I loved to wait for you and the part of running towards you to welcome you were my favourite. How I would run towards you with my little voice saying the same word, ‘daddy’. You would lift me up with you strong hands and put me on your shoulders – that was my second favourite place to be, after sitting on your lap. I would wait for you to come back home every day.
One day you left and I waited for you to come, but you didn’t show up. I asked mom and she said you were coming. It gave me hope and I waited for you, until days became weeks, weeks became months and months became years. I was older then. I began to perceive things from a different level. I could see the struggle mom faced in order to dress and put food on the table.
Those long hours of working different jobs, we were a nuclear family but it turned into a single parent family. Mom had to let us go live with my aunties and grandparents, hiding us from the view of seeing how she worked in order to make money to raise us up and cater for every basic need.
Her soft hands are now hard and I could see the sadness in her eyes. It brings tears to my eyes every time I touched her hands when I went to see her every December holiday. I would write to Santa to bring back daddy wherever he was, so that maybe mom and my sisters would be happy again, but Santa didn’t give me my present.
I hated myself because I looked just like you. I thought about what mom thinks every time she looks at me – she saw you in me because I did almost everything you did. The thought of it caused me to make a decision to take my own life. I thought I was bringing pain to my mom. She cried at my first attempt, telling me that she loves me. I don’t know how, but she knows my every thought.

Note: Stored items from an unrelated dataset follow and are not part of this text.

/-- INI: the registers before round 0. -/
theorem State.expandingOf.setRegs {s : State} {block : Vector Byte 64} (h : s.expandingOf block 64) :
    (s.setRegs (regsOf s.readHash)).roundingOf block 0 := by
  obtain ⟨hhash, hwords, htrace, -⟩ := h
  rw [State.readHash_of_some hhash]
  exact ⟨hhash, hwords, ⟨rfl, rfl, rfl, rfl, rfl, rfl, rfl, rfl⟩, htrace⟩

/-- RND i: one round more. -/
theorem State.roundingOf.setRound {s : State} {block : Vector Byte 64} {i : Fin 64}
    (h : s.roundingOf block i.val) :
    let x := roundT1 s.readRegs s.config.k[i] (s.readW i)
    let y := roundT2 s.readRegs
    (s.setRound i (s.readW i) (rotateRegs s.readRegs x y) x y).roundingOf block (i.val + 1) := by
  obtain ⟨hhash, hwords, hregs, htrace, -, -⟩ := h
  have hmod : i.val % 64 = i.val := Nat.mod_eq_of_lt i.isLt
  rw [hregs.readRegs, State.readW_of_holdsWords hwords i.isLt]
  intro x y
  refine ⟨hhash, hwords, ?regs, fun k => ?record, ?t1, rfl⟩
  case regs =>
    rw [regsBefore_succ]
    exact ⟨rfl, rfl, rfl, rfl, rfl, rfl, rfl, rfl⟩
  case record =>
    have hrecord : snapshot i (scheduleOf block)[i] (rotateRegs _ x y) x y =
        recordOf s.config.k (scheduleOf block) s.config.iv i := (recordOf_eq_snapshot _ _ _ i).symm
    rw [State.setRound_trace_at, htrace k, hrecord]
    exact ite_eq_or_lt (recordOf s.config.k (scheduleOf block) s.config.iv) i k
  case t1 =>
    simp [State.setRound, x, hmod]

/-- After round i the temporaries are those of its record. -/
theorem State.holdsTrace.temps {s : State} {w : Vector Word 64} {i : Fin 64} (h : s.holdsTrace (i.val + 1) w) :
    s.t1 = some (recordOf s.config.k w s.config.iv i).t1 ∧ s.t2 = some (recordOf s.config.k w s.config.iv i).t2 := by
  obtain ⟨-, ht1, ht2⟩ := h
  have hmod : i.val % 64 = i.val := Nat.mod_eq_of_lt i.isLt
  simp only [Nat.add_sub_cancel, hmod] at ht1 ht2
  exact ⟨ht1, ht2⟩

/-- FIN: the results of the block. -/
theorem State.roundingOf.holdsResults {s : State} {block : Vector Byte 64} (h : s.roundingOf block 64) :
    (s.setHash (addRegs s.readHash s.readRegs)).setValid.holdsResults block := by
  obtain ⟨hhash, hwords, hregs, htrace⟩ := h
  obtain ⟨ht1, ht2⟩ := State.holdsTrace.temps (i := 63) htrace
  obtain ⟨hrecords, -⟩ := htrace
  have hrecord := runRounds_record s.config.k (scheduleOf block) s.config.iv
  rw [← hrecord] at ht1 ht2
  rw [hregs.readRegs, State.readHash_of_some hhash]
  refine ⟨hwords, fun k => ?_, hregs, ht1, ht2, State.setHash_at s _⟩
  have hk := (hrecords k).trans (if_pos k.isLt)
  rw [← hrecord] at hk
  exact hk

end Sys2Proof.Machine

/-! An invocation micro-operation by micro-operation (spec/44_sequencer_control.md R106, R108): each one leaves the
stores as the next one needs them, with one micro-operation less to go. -/

namespace Sys2Proof.Machine

/-- How many micro-operations an invocation has to go, this one included: 131 from CHK, none in a waiting phase. -/
def opsLeft : Instr → Nat
  | .chk => 131
  | .ldw j => 130 - j.val
  | .exp i => 130 - i.val
  | .ini => 66
  | .rnd i => 65 - i.val
  | .fin => 1
  | .wait => 0
  | .hlt => 0
  | .erh => 0

/-- What the stores hold before micro-operation `i` of an invocation on this block, and in DONE after it. -/
def State.storesOf (s : State) (block : Vector Byte 64) : Instr → Prop
  | .chk => s.noResults
  | .ldw j => s.expandingOf block j.val
  | .exp i => s.expandingOf block i.val
  | .ini => s.expandingOf block 64
  | .rnd i => s.roundingOf block i.val
  | .fin => s.roundingOf block 64
  | .hlt => s.valid = true ∧ s.holdsResults block
  | .wait => False
  | .erh => False

theorem busy_of_opsLeft {s : State} {i : Instr} (hseq : s.seq = encode i) (hi : opsLeft i ≠ 0) : s.busy = true := by
  cases i with
  | wait | hlt | erh => exact absurd rfl hi
  | chk | ldw | exp | ini | rnd | fin => simp [State.busy, hseq, encode]
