/-- One step on the first goal: the run and the goals after it. -/
def goalStep (c : ConfigItems) (g : Goal) (rest : List Goal) (run : TakeRun) :
    TakeRun × List Goal :=
  match g with
  | .complete f =>
    match run.agreed.openRounds with
    | [] => (run, rest)
    | r :: _ =>
      if (openRound run.agreed f).isNone then (run, rest)
      else if r.field = f then
        let next := closeRound c .complete r run
        (next, afterRemovals run next rest)
      else
        let next := closeRound c .superseded r run
        (next, afterRemovals run next (.complete f :: rest))
  | .sweep n =>
    match run.agreed.openRounds.find? fun r => !newer r.field n with
    | none => (run, rest)
    | some r =>
      let next := closeRound c .closed r run
      (next, afterRemovals run next (.sweep n :: rest))
  | .supersede n =>
    if run.agreed.openRounds.any fun r => twoNewer n r.field then
      match run.agreed.openRounds with
      | [] => (run, rest)
      | r :: _ =>
        let next := closeRound c .superseded r run
        (next, afterRemovals run next (.supersede n :: rest))
    else (run, rest)
  | .missing n =>
    if alreadyClosed run.agreed n then (run, rest)
    else
      let next := closeRound c .closed (newRound run.agreed n []) run
      (next, afterRemovals run next rest)
  | .create n report =>
    if alreadyClosed run.agreed n then (run, rest)
    else
      let r := newRound run.agreed n [report]
      let placed :=
        { run with
          agreed :=
            { run.agreed with
              openRounds := insertByField Round.field r run.agreed.openRounds } }
      (placed, if roundComplete r then .complete n :: rest else rest)
  | .test =>
    match run.agreed.openRounds.find? roundComplete with
    | none => (run, rest)
    | some r => (run, .complete r.field :: .test :: rest)

/-- Work the goals off, at most `fuel` steps. Every closure takes a round off the open list, so
`takeFuel` steps are enough. -/
def workGoals (c : ConfigItems) : Nat → List Goal → TakeRun → TakeRun
  | 0, _, run => run
  | _, [], run => run
  | fuel + 1, g :: rest, run =>
    let next := goalStep c g rest run
    workGoals c fuel next.2 next.1

/-- Steps enough for the goals of one take: each closure adds at most three. -/
def takeFuel (a : AgreedState) : Nat := 6 * a.openRounds.length + 12

/-! ## The takes -/

/-- R92: the round effect of a report. -/
def reportGoals (a : AgreedState) (n : FieldNo) (report : RoundReport) : AgreedState × List Goal :=
  if alreadyClosed a n then (a, [])
  else
    match openRound a n with
    | some r =>
      if hasReport r report.station then (a, [])
      else
        let grown := { r with reports := r.reports ++ [report] }
        let placed :=
          { a with openRounds := a.openRounds.map fun x => if x.field = n then grown else x }
        (placed, if roundComplete grown then [.complete n] else [])
    | none =>
      if a.openRounds.any fun x => twoNewer x.field n then (a, [])
      else (a, [.supersede n, .create n report])

/-- R96: the goals of a CLOSE. -/
def closeGoals (a : AgreedState) (n : FieldNo) : List Goal :=
  if alreadyClosed a n then [] else [.sweep n, .missing n, .test]

/-- R80: the Agreed State without station n's entry. -/
def dropEntry (n : Station) (a : AgreedState) : AgreedState :=
  { a with
    roster := a.roster.filter fun e => e.station != n
    openRounds := leaveExpected [n] a.openRounds }

/-- R69: the Agreed State with station n's entry added, or replaced, as JOINING. -/
def joinEntry (n : Station) (a : AgreedState) : AgreedState :=
  { a with
    roster := putRoster { station := n, standing := .joining, missed := 0 } a.roster
    openRounds := leaveExpected [n] a.openRounds }

/-- R72: station n's entry becomes ACTIVE. -/
def activateEntry (n : Station) (a : AgreedState) : AgreedState :=
  { a with roster := putRoster { station := n, standing := .active, missed := 0 } a.roster }

/-- R72: the roster holds n as JOINING. -/
def isJoining (a : AgreedState) (n : Station) : Bool :=
  a.roster.any fun e => e.station == n && e.standing == .joining

/-- R188: the pending selection set. -/
def selectPending (b : BankName) (d : Digest) (target : FieldNo) (a : AgreedState) : AgreedState :=
  { a with bank := { a.bank with pending := some { bank := b, digest := d, target := target } } }

/-- The first step of a take, and the goals it leaves. -/
def takeFirst (sender : Station) (content : Content) (a : AgreedState) : TakeRun × List Goal :=
  match content with
  | .close n => (TakeRun.start a, closeGoals a n)
  | .leave =>
    if (rosterEntry a.roster sender).isSome then
      ({ agreed := dropEntry sender a, acts := [.removed [sender]], touched := [sender] }, [.test])
    else (TakeRun.start a, [])
  | .snapshot joiner _ =>
    if isJoining a joiner then
      ({ agreed := activateEntry joiner a, acts := [], touched := [joiner] }, [])
    else (TakeRun.start a, [])
  | .join _ _ _ =>
    let replaced := (rosterEntry a.roster sender).isSome
    ({ agreed := joinEntry sender a
       acts := if replaced then [.removed [sender]] else []
       touched := [sender] },
      if replaced then [.test] else [])
  | .force code phase =>
    (TakeRun.start { a with cadence := forceTaken code phase a.cadence }, [])
  | .loopSet code value => (TakeRun.start { a with loop := loopTaken code value a.loop }, [])
  | .bankSelect code d target =>
    match code with
    | .other _ => (TakeRun.start a, [])
    | .named b =>
      let selected := selectPending b d target a
      let due := selected.bank.pending.filter (takeReaches selected)
      ({ agreed := switchBank due selected, acts := switchActs due selected, touched := [] }, [])
  | .report n figures _ _ =>
    let g := reportGoals a n { station := sender, figures := figures }
    (TakeRun.start g.1, g.2)
  | .halo _ => (TakeRun.start a, [])

/-- R76: the epoch advances once for a take that changes one or more entries. -/
def advanceEpoch (run : TakeRun) : TakeRun :=
  if run.touched.isEmpty then run
  else { run with agreed := { run.agreed with epoch := run.agreed.epoch + 1 } }

/-- R62: the course of a take at a station that applies it. -/
def runTake (c : ConfigItems) (sender : Station) (content : Content) (a : AgreedState) : TakeRun :=
  let first := takeFirst sender content a
  advanceEpoch (workGoals c (takeFuel a) first.2 first.1)
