-- ==== Sys2Proof/Safety.lean ====
section
/-! DEFINITION. What every reachable state keeps, as the rules state it, and the terms and the rules of
functions that the statements are written in. -/

namespace Sys2Proof.Machine

/-- R37, R38, R54, R55, R52: the Peer Line Interface. A station drives a parcel only while attached,
is attached only while it runs, and its queues and counts stay within their sizes. -/
structure LineSafe (s : State) : Prop where
  attachedRuns : s.pli.attached = true → s.cu.membership.running = true
  sendsAttached : s.pli.tx.isSome = true → s.pli.attached = true
  urgentFits : s.pli.urgent.length ≤ 8
  bulkFits : s.pli.bulk.length ≤ 16
  discardsFit : s.pli.urgentDiscards ≤ 2

/-- R150, R158: a direction's credit and release count stay within their ranges, and it has two
receive slots. -/
structure DirectionSafe (d : Direction) : Prop where
  creditFits : d.credit ≤ 2
  releaseFits : d.release ≤ 3
  twoSlots : d.slots.length = 2

/-- R150: both directions. -/
structure HaloSafe (s : State) : Prop where
  upSafe : DirectionSafe s.hx.up
  downSafe : DirectionSafe s.hx.down

/-- R209, R212: a station that has been started has its configuration locked. -/
def LockSafe (s : State) : Prop := s.cu.membership ≠ .offline → s.cp.lock = true

/-- R26, R84, R130: the Field Store has five slots, and the lists of the Field Analyser and the Line
Builder stay within their sizes. -/
structure StoreSafe (s : State) : Prop where
  fiveSlots : s.fs.slots.length = 5
  analysesFit : s.fa.pending.length ≤ 16
  framesFit : s.lb.frames.length ≤ 3
  decisionsFit : s.lb.decisions.length ≤ 8

/-! ## Terms of the statements -/

/-- R214: the reset pin is not held low, so that commands act. -/
def Live (s : State) : Prop := s.cp.resetHeld = false

/-- R47: MEMBER or LEAVING. -/
def Applies (s : State) : Prop := s.cu.membership = .member ∨ s.cu.membership = .leaving

/-- R47 case 1: a parcel of this sender and sender epoch is neither stale nor foreign here. -/
def Known (s : State) (sender : Station) (epoch : Epoch) : Prop :=
  epoch = s.cu.agreed.epoch ∧ ∃ e ∈ s.cu.agreed.roster, e.station = sender

/-- The command by which a parcel is taken. -/
def takeCommand (p : Parcel) : Instr :=
  match p.content with
  | .close f => .takeClose p.sender p.epoch f
  | .leave => .takeLeave p.sender p.epoch
  | .snapshot j a => .takeSnapshot p.sender p.epoch j a
  | .join d f ws => .takeJoin p.sender p.epoch d f ws
  | .force c ph => .takeForce p.sender p.epoch c ph
  | .loopSet c v => .takeLoopSet p.sender p.epoch c v
  | .bankSelect b d t => .takeBankSelect p.sender p.epoch b d t
  | .report f g u d => .takeReport p.sender p.epoch f g u d
  | .halo h => .takeHalo p.sender p.epoch h

/-- R208: the values of a configuration item, least and greatest. -/
def configRange (item : Nat) : Nat × Nat :=
  match item with
  | 0 | 1 => (0, 1)
  | 2 => (1, 8)
  | 3 => (1, 15)
  | 4 => (2, 16)
  | 5 => (0, 63)
  | 6 => (0, 255)
  | 7 => (1, 8)
  | 8 | 9 | 10 => (0, 1023)
  | n => if n % 3 = 1 then (0, 576) else if n % 3 = 2 then (0, 7) else (0, 1)

/-- A transaction's part of the state: but for the previous result and the bytes shifted out, which
hold what `t` holds, `t` is `u`. -/
def Transacted (u t : State) : Prop :=
  t = u.setCp { u.cp with result := t.cp.result, dataOut := t.cp.dataOut }

/-- The answer of a taken transaction: its kind, its item, a result code and a value (R205). -/
def Answered (t : State) (kind : Byte) (item : Word16) (code : ResultCode) (value : Word32) : Prop :=
  t.cp.result = { kind := kind, item := item, code := code, value := value }

/-- R178: a bank is protected. -/
def ProtectedBank (s : State) (b : BankName) : Prop :=
  (Applies s ∧
      (s.cu.agreed.bank.active = b ∨ ∃ p, s.cu.agreed.bank.pending = some p ∧ p.bank = b)) ∨
    (∃ r, s.sc.scaling = some r ∧ r.bank = some b) ∨
    (∃ o, s.sc.outgoing = some o ∧ o.bank = b) ∨
    ∃ d f, Queued.bankSelect b d f ∈ s.pli.urgent

/-! ## Terms of the statements about takes -/

/-- R46, R50: the Peer Line Interface after it takes a parcel: the station drove recessive, and its
own parcel leaves the head of its queue. -/
def lineAfterTake (s : State) (p : Parcel) : LineInterface :=
  match s.pli.tx with
  | none => { s.pli with ackDrive := .recessive }
  | some x =>
    if x.parcel = p then
      if x.bulk then
        { s.pli with ackDrive := .recessive, tx := none, bulk := s.pli.bulk.drop 1, bulkAttempts := 0 }
      else
        { s.pli with
          ackDrive := .recessive, tx := none, urgent := s.pli.urgent.drop 1, urgentAttempts := 0
          urgentDiscards := 0 }
    else { s.pli with ackDrive := .recessive }

/-- The parcel is not this station's own parcel in transmission (R65). -/
def NotOwn (s : State) (p : Parcel) : Prop := ∀ x, s.pli.tx = some x → x.parcel ≠ p

/-- The parcel is this station's own urgent parcel in transmission (R65). -/
def OwnUrgent (s : State) (p : Parcel) : Prop :=
  ∃ x, s.pli.tx = some x ∧ x.parcel = p ∧ x.bulk = false

/-- R47 case 2: the station's own configuration, digest and words. -/
def SameConfiguration (s : State) (digest : Digest) (words : List Word16) : Prop :=
  digest = s.cp.digest ∧ words = configWords s.cp.config

/-- R165: neither side's neighbour is this station. -/
def NotNeighbour (s : State) (n : Station) : Prop :=
  neighbourOf s .upper ≠ some n ∧ neighbourOf s .lower ≠ some n

/-- R177, R179, R180: the tables and the staging page have their sizes, a commit is one page, and
a READY bank has had every page written. -/
structure CoefficientSafe (s : State) : Prop where
  stagingSize : s.sc.staging.length = 64
  tableSizes : ∀ b, (bankOf s b).vertical.length = 512 ∧ (bankOf s b).horizontal.length = 512
  commitSize : ∀ c, s.sc.commit = some c → c.page ≤ 7 ∧ c.coeffs.length = 64
  readyWhole : ∀ b, (bankOf s b).state = .ready → (bankOf s b).pages = BitVec.allOnes 16

/-- R63, R94, R95: vote timers, held expiries and owed CLOSEs stand in MEMBER alone. -/
structure TimersSafe (s : State) : Prop where
  membersOnly : s.cu.membership ≠ .member →
    s.cu.timers = [] ∧ s.cu.heldExpiries = [] ∧ s.cu.owedCloses = []

/-- R39, R40, R44: what is driven on the line is the parcel in transmission, with its own check. -/
structure SendSafe (s : State) : Prop where
  drivesItsParcel : ∀ x, s.pli.tx = some x → x.sent = drivenParts x.parcel

/-! ## Terms of the statements about Halo Exchange -/

/-- R165, R166: a direction record at its reset values, with the set counts it had. -/
def AtRest (lines : Nat) (before after : Direction) : Prop :=
  after =
    { credit := 2, pending := none, outbound := []
      slots :=
        List.replicate 2
          { state := .free, frame := none, received := List.replicate lines none }
      release := 0, letGo := none, setsSent := before.setsSent
      setsSuperseded := before.setsSuperseded, setsLost := before.setsLost }

/-- R161: the frames of a direction's IN_USE slots, in slot order. -/
def usedFrames (d : Direction) : List FieldNo :=
  d.slots.filterMap fun sl => if sl.state = .inUse then sl.frame else none

/-- R161: the frames, not newer than k, of a direction's slots that are not IN_USE, in slot order. -/
def passedFrames (k : FieldNo) (d : Direction) : List FieldNo :=
  d.slots.filterMap fun sl =>
    if sl.state = .inUse then none else sl.frame.filter fun f => !newer f k

/-- R161: the frames older than n of a direction's slots, in slot order. -/
def olderFrames (n : FieldNo) (d : Direction) : List FieldNo :=
  d.slots.filterMap fun sl => sl.frame.filter fun f => newer n f

/-- R161: a receive slot that has been released. -/
def emptied (sl : ReceiveSlot) : ReceiveSlot :=
  { state := .free, frame := none, received := List.replicate sl.received.length none }

/-- R158, R161: a direction before and after the slots holding the frames `gone`, in slot order, are
released: its release count and its let-go frame follow them. -/
def LetGo (gone : List FieldNo) (d d' : Direction) : Prop :=
  (gone = [] → d'.release = d.release) ∧
  (gone ≠ [] → d'.release = min 3 (d.release + gone.length)) ∧
  d'.letGo = gone.foldl (fun l f => if newerThan f l = true then some f else l) d.letGo

/-- R153, R156, R158, R161: a direction before and after the output start notice for k, at which the
slots holding the frames `gone`, picked by `picked`, are released. -/
def Noticed (k : FieldNo) (gone : List FieldNo) (picked : ReceiveSlot → Bool)
    (d d' : Direction) : Prop :=
  d'.outbound = d.outbound.filter (fun r => !newer k r.frame) ∧
  d'.credit =
    min 2 (d.credit + (d.outbound.filter fun r => newer k r.frame && r.taken == 0).length) ∧
  (d.pending = none → d'.pending = none ∧ d'.setsSuperseded = d.setsSuperseded) ∧
  (∀ set, d.pending = some set →
    (newer k set.frame = true →
      d'.pending = none ∧ d'.setsSuperseded = d.setsSuperseded + 1) ∧
    (newer k set.frame = false →
      d'.pending = some set ∧ d'.setsSuperseded = d.setsSuperseded)) ∧
  d'.slots = d.slots.map (fun sl => if picked sl = true then emptied sl else sl) ∧
  LetGo gone d d' ∧ d'.setsSent = d.setsSent ∧ d'.setsLost = d.setsLost

/-- A direction before and after an event that changes its slots and what it has let go alone. -/
def OnlySlots (d d' : Direction) : Prop :=
  d' = { d with slots := d'.slots, release := d'.release, letGo := d'.letGo }

/-- R158, R161: Halo Exchange before and after the build of frame n begins: every slot of an older
frame is released, and a slot holding n is IN_USE. -/
def SlotsBegun (n : FieldNo) (d d' : Direction) : Prop :=
  OnlySlots d d' ∧ LetGo (olderFrames n d) d d' ∧
  d'.slots =
    d.slots.map (fun sl =>
      if sl.frame.any (fun f => newer n f) = true then emptied sl
      else if sl.frame = some n then { sl with state := .inUse } else sl)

And nothing hurts me more than seeing my mom cry, so I had to live with your face.
I hated you dad. I hated myself more for being just like you because I thought you went for good and didn’t care about us. Mom told me we didn’t know what you were going through and what was keeping you away from coming back home sooner. There was no way for you to communicate and we only learnt this when we were older.
I learnt of how hard-working you’ve been, trying to make money to feed and cater for every need we faced when you returned. You even lost an eye and a hand ,but still that didn’t pin you to the ground and stopped you from working. Despite your disability you worked.
I’m caught up in a mixture of real and fake. People pretending to: love when they actually hate, to care when they actually don’t, wolves wearing sheep’s skins, which take advantage of your kindness and you die at their paws with razor sharp blades. But I’ve also seen people that turned hate into love, chaos turning into peace, a persecutor becoming disciple and angels turning poison into a cure. I can feel the pain and you yearning to see us and understand that not everything will always go as planned.
I love you dad and welcome you back home.